The chief became a national figure. Old foes respected him for his military prowess — during their retreat, the Nez Perce had won nearly every engagement with the U.S. Army. Others say his real skill was as a leader and communicator. He met with presidents at the White House, he pushed Congress and bureaucrats to right wrongs against his people.
Newspapers spread his story far and wide. He was respected, though often valued as an impressive relic of what Whites claimed was a "vanishing race."
But Joseph did not vanish.
One man who saw him as an important historical figure was Seattle professor Edmond Meany of the University of Washington. Meany was determined to capture the state's early history, which was still within reach and living memory. He had done his master's thesis on Joseph and first met him in Nespelem, about 30 minutes north of Grand Coulee, in 1901. Two years later, he invited Joseph to come to Seattle and speak.
Joseph arrived at the Great Northern depot on Nov. 19, 1903. He was accompanied by his nephew, Red Thunder, and a former government administrator of Native affairs known as an "Indian agent," Henry Steele. Meany escorted them to their rooms at the luxurious Lincoln Hotel on Fourth Avenue. The chief had been to many cities, but never Seattle. His main purpose: "Chief Joseph will ask again for the Nez Perce lands ... Will not give up his fight," a headline read.
Meany started by showing Joseph and Red Thunder a different kind of fight: a football game. The day after their arrival, Meany took his visitors to watch the UW team play Nevada. They arrived on a jammed streetcar at Athletic Park at 13th and Jefferson. The game was epic, a hard-fought mud bowl with some 4,000 cheering people in attendance — said to be the largest UW football crowd to that point. Washington was victorious, the score 2-0. The team earned its first Pacific title with the win.
Joseph seemed baffled by the game but enjoyed it while smoking a cigar he'd been offered. He thought there would be more broken bones. "I saw White men almost fight today," he said in Chinook jargon. "I do not think this is good ... I feel pleased that Washington won the game." The chief laughed a lot, especially when the ball was punted.
After a day in the damp and a Seattle-hill hike to the hotel, the 60-something chief was exhausted. That night he was set to deliver his talk at the packed Seattle Theater. He was late, his speech was short. Through a translator he said: "My heart is far away from here. ... I would like to be back in my old home in the Wallowa country, my father and children are buried there, and I want to go back there to die. The White father promised me long ago that I could go back to my home, but the White men are big liars."
The following days were a whirlwind.

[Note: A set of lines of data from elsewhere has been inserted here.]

/-- A register of role swaps, protection, grants, snapshots and Thatch (offsets 0x900 to 0xFFF). -/
def readSlcHigh (p : Port) (x : Slice) (off : Nat) : Word :=
  match off with
  | 0x900 => if p.val < 2 then x.sw.swcfg.toWord else 0
  | 0x904 => x.sw.swstat.toWord
  | 0x908 => x.sw.swctl.toWord
  | 0xA00 => x.pr.prcfg.toWord
  | 0xA04 => x.pr.prtime.toWord
  | 0xA08 => x.pr.prretry.toWord
  | 0xA0C => if p.val < 2 then x.pr.snkpr.toWord else 0
  | 0xA10 => (cmpthr0 x).toWord
  | 0xA14 => (cmpthr1 x).toWord
  | 0xA18 => (cmplvl x).toWord
  | 0xA1C => x.pr.prstat.toWord
  | 0xA20 => x.pr.tripv.toWord
  | 0xA24 => x.pr.prctl.toWord
  | 0xB00 => x.gr.grant.toWord
  | 0xB04 => gntstatWord x.gr
  | 0xB08 => x.gr.ptnid.toWord
  | 0xD00 => x.th.thcfg.toWord
  | 0xD04 => thstatWord x.th
  | 0xD08 => x.th.thvdo
  | 0xD0C => x.th.rep0.toWord
  | 0xD10 => x.th.rep1.toWord
  | 0xD14 => x.th.rep2.toWord
  | 0xD18 => x.th.thcnt.toWord
  | 0xD1C => x.th.thdim.toWord
  | 0xD20 => x.th.thctl.toWord
  | _ =>
    if 0xC00 ≤ off && off < 0xC18 then snapWord x.snap ((off - 0xC00) / 4)
    else if 0xC20 ≤ off && off < 0xC38 then snapWord x.hold ((off - 0xC20) / 4)
    else 0

/-- `SLC_CMPTHR0`, `SLC_CMPTHR1` and `SLC_CMPLVL`, which hardware computes: before slice release they read their reset
value 0 (log 84). -/
def computedSlc (off : Nat) : Bool := off = 0xA10 || off = 0xA14 || off = 0xA18

/-- A register of a slice page. -/
def readSlc (p : Port) (off : Nat) (s : State) : Word :=
  let x := s.slice p
  if computedSlc off && s.did.boot.stage ≠ 7 then 0
  else if off < 0x400 then readSlcLow x off
  else if off < 0x800 then (if portOpen p x then readMbReg x.mb off else 0)
  else if off < 0x900 then readSlcPower p x off
  else readSlcHigh p x off

/-! ## Reading the shared core (Tables 20.2 and 20.3) -/

/-- `SUP_FLT` as a read returns it: ports in `PSTATE` 3 or 4, and the path latches. -/
def supFltWord (s : State) : Word :=
  ({ ports := BitVec.ofNat 24 ((allPorts.filter (portFaulted s)).map (fun p => 2 ^ p.val)).sum
     mainLatch := s.sup.main.latch, bkupLatch := s.sup.bkup.latch, mskSup := s.sup.mskSup } : SupFlt).toWord

/-- The low or high word of a shed row (R69). -/
def shedTableWord (r : ShedRow) (high : Bool) : Word :=
  if high then putField r.t4 0 ||| putField r.t5 8 ||| putField r.t6 16 ||| putField r.t7 24
  else putField (0xFF : Byte) 0 ||| putField r.t1 8 ||| putField r.t2 16 ||| putField r.t3 24

/-- A register of the supply block. -/
def readSup (off : Nat) (s : State) : Word :=
  let u := s.sup
  match off with
  | 0x000 => (supStat u).toWord
  | 0x004 => u.lock.toWord
  | 0x008 => u.vin.toWord
  | 0x00C => u.vaux.toWord
  | 0x010 => u.thrMain.toWord
  | 0x014 => u.thrBkup.toWord
  | 0x018 => u.hswMain.toWord
  | 0x01C => u.hswBkup.toWord
  | 0x020 => u.retry.toWord
  | 0x024 => u.time.toWord
  | 0x028 => (supRstat u).toWord
  | 0x02C => u.etest.toWord
  | 0x030 => u.etres.toWord
  | 0x034 => supFltWord s
  | 0x040 => shedTableWord u.shedMain false
  | 0x044 => shedTableWord u.shedMain true
  | 0x048 => shedTableWord u.shedBkup false
  | 0x04C => shedTableWord u.shedBkup true
  | 0x050 => shedTableWord u.shedCasc false
  | 0x054 => shedTableWord u.shedCasc true
  | 0x058 => shedTableWord u.shedEmg false
  | 0x05C => shedTableWord u.shedEmg true
  | 0x060 => putField u.tier0 0
  | 0x064 => putField u.tier1 0
  | 0x068 => putField u.tier2 0
  | _ => 0

/-- The port of an offset in a table of `step` bytes for each port. -/
def portAt (base step off : Nat) : Option Port :=
  if h : base ≤ off ∧ (off - base) / step < 24 then some ⟨(off - base) / step, h.2⟩ else none

/-- A register of the budget block. -/
def readBud (off : Nat) (s : State) : Word :=
  match off with
  | 0x000 => s.bud.cfg.toWord
  | 0x004 => s.bud.inp.toWord
  | 0x008 => s.bud.stat.toWord
  | 0x00C => s.bud.sum.toWord
  | 0x010 => s.bud.prof.toWord
  | _ =>
    if off < 0x0A0 then match portAt 0x040 4 off with
      | some p => (s.bud.ports.get p).pcfg.toWord
      | none => 0
    else match portAt 0x0A0 4 off with
      | some p => (s.bud.ports.get p).pstat.toWord
      | none => 0

/-- The sheaf of an offset. -/
def sheafAt (off : Nat) : Option (Fin 8) :=
  if h : 0x040 ≤ off ∧ (off - 0x040) / 32 < 8 then some ⟨(off - 0x040) / 32, h.2⟩ else none

/-- A register of the kiln block. -/
def readKln (off : Nat) (s : State) : Word :=
  if off = 0 then s.kln.stat.toWord
  else if off = 4 then s.kln.ctl.toWord
  else if off < 0x140 then
    match sheafAt off with
    | none => 0
    | some k =>
      let x := s.kln.sheaves.get k
      let i := off % 32
      if i = 0 then x.a.toWord else if i = 4 then x.b.toWord else if i = 8 then x.c.toWord
      else if i = 12 then x.d.toWord else if i = 16 then x.stat.toWord else 0
  else if off < 0x1A0 then
    match portAt 0x140 4 off with
    | some p => (s.kln.ports.get p).pcfg.toWord
    | none => 0
  else match portAt 0x1A0 8 off with
    | some p => if (off - 0x1A0) % 8 = 0 then (s.kln.ports.get p).a.toWord else (s.kln.ports.get p).b.toWord
    | none => 0

/-- `CYC_EPPH` with a phase: the epoch, and 0 for the phase before the clock runs. -/
def epphWord (phase : BitVec 16) (s : State) : Word :=
  ({ phase := if s.cyc.running then phase else 0, epoch := s.cyc.epoch } : CycEpph).toWord

/-- The timer of an offset. -/
def timerAt (off : Nat) : Option (Fin 8) :=
  if h : 0x100 ≤ off ∧ (off - 0x100) / 32 < 8 then some ⟨(off - 0x100) / 32, h.2⟩ else none

/-- A register of a timer, by its offset. -/
def timerWord (t : Timer) (i : Nat) : Word :=
  if i = 0 then t.ctl.toWord else if i = 4 then t.cnt else if i = 8 then t.top else if i = 12 then t.matchV
  else if i = 16 then t.load else if i = 20 then t.stat.toWord else 0

/-- The slot of an offset. -/
def slotAt (off : Nat) : Option (Fin 128) :=
  if h : 0x200 ≤ off ∧ (off - 0x200) / 4 < 128 then some ⟨(off - 0x200) / 4, h.2⟩ else none

/-- A register of the cycle block. The phase that `CYC_EPPH` shows is a free value: the model has no time within a cycle. -/
def readCyc (k : Bank) (off : Nat) (s : State) : Word :=
  let c := s.cyc
  let b := c.banks.get k
  match off with
  | 0x000 => cycStatWord s
  | 0x004 => c.cfg.toWord
  | 0x008 => c.cn
  | 0x00C => epphWord (Config.phaseNow s.free) s
  | 0x010 => c.len
  | 0x014 => c.zcper
  | 0x018 => BitVec.ofInt 32 c.perr
  | 0x01C => c.snapCn
  | 0x020 => putField c.snapSeq 0
  | 0x030 => b.ld0
  | 0x034 => b.ld1.toWord
  | 0x038 => b.ld2
  | 0x03C => b.ld3
  | 0x040 => ({ handle := c.handle } : CycLdctl).toWord
  | 0x044 => b.stat.toWord
  | 0x048 => c.ctl.toWord
  | _ =>
    if off < 0x200 then match timerAt off with
      | some k => timerWord (c.timers.get k) (off % 32)
      | none => 0
    else match slotAt off with
      | some k => slotWord (c.slots.get k)
      | none => 0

Photographer Edward Curtis took pictures of Joseph at his studio. Meany took him on a tour of the city. He met Mary Ann Boren Denny, one of the city's surviving founders, and they conversed in Chinook, much to the chief's delight. He briefly addressed students at the UW's Denny Hall, where Meany also talked about the ill treatment of Joseph and the Nez Perce. But even sympathetic men like Meany still saw Native peoples as a passing race, not agents of the present and future.
Joseph's meeting with Mrs. Denny is a reminder that Seattle itself — a major city named to honor a local chief friendly to White settlers — is the site of unfulfilled Indigenous dreams. Chief Seattle's Duwamish people seek recognition while tribes have spent decades fighting for treaty rights, civil rights, sovereignty and human rights.
After a four-day visit, Joseph departed. He never got his Wallowas back. He died less than a year after his Seattle visit and is buried in Nespelem, where Meany spoke at his grave.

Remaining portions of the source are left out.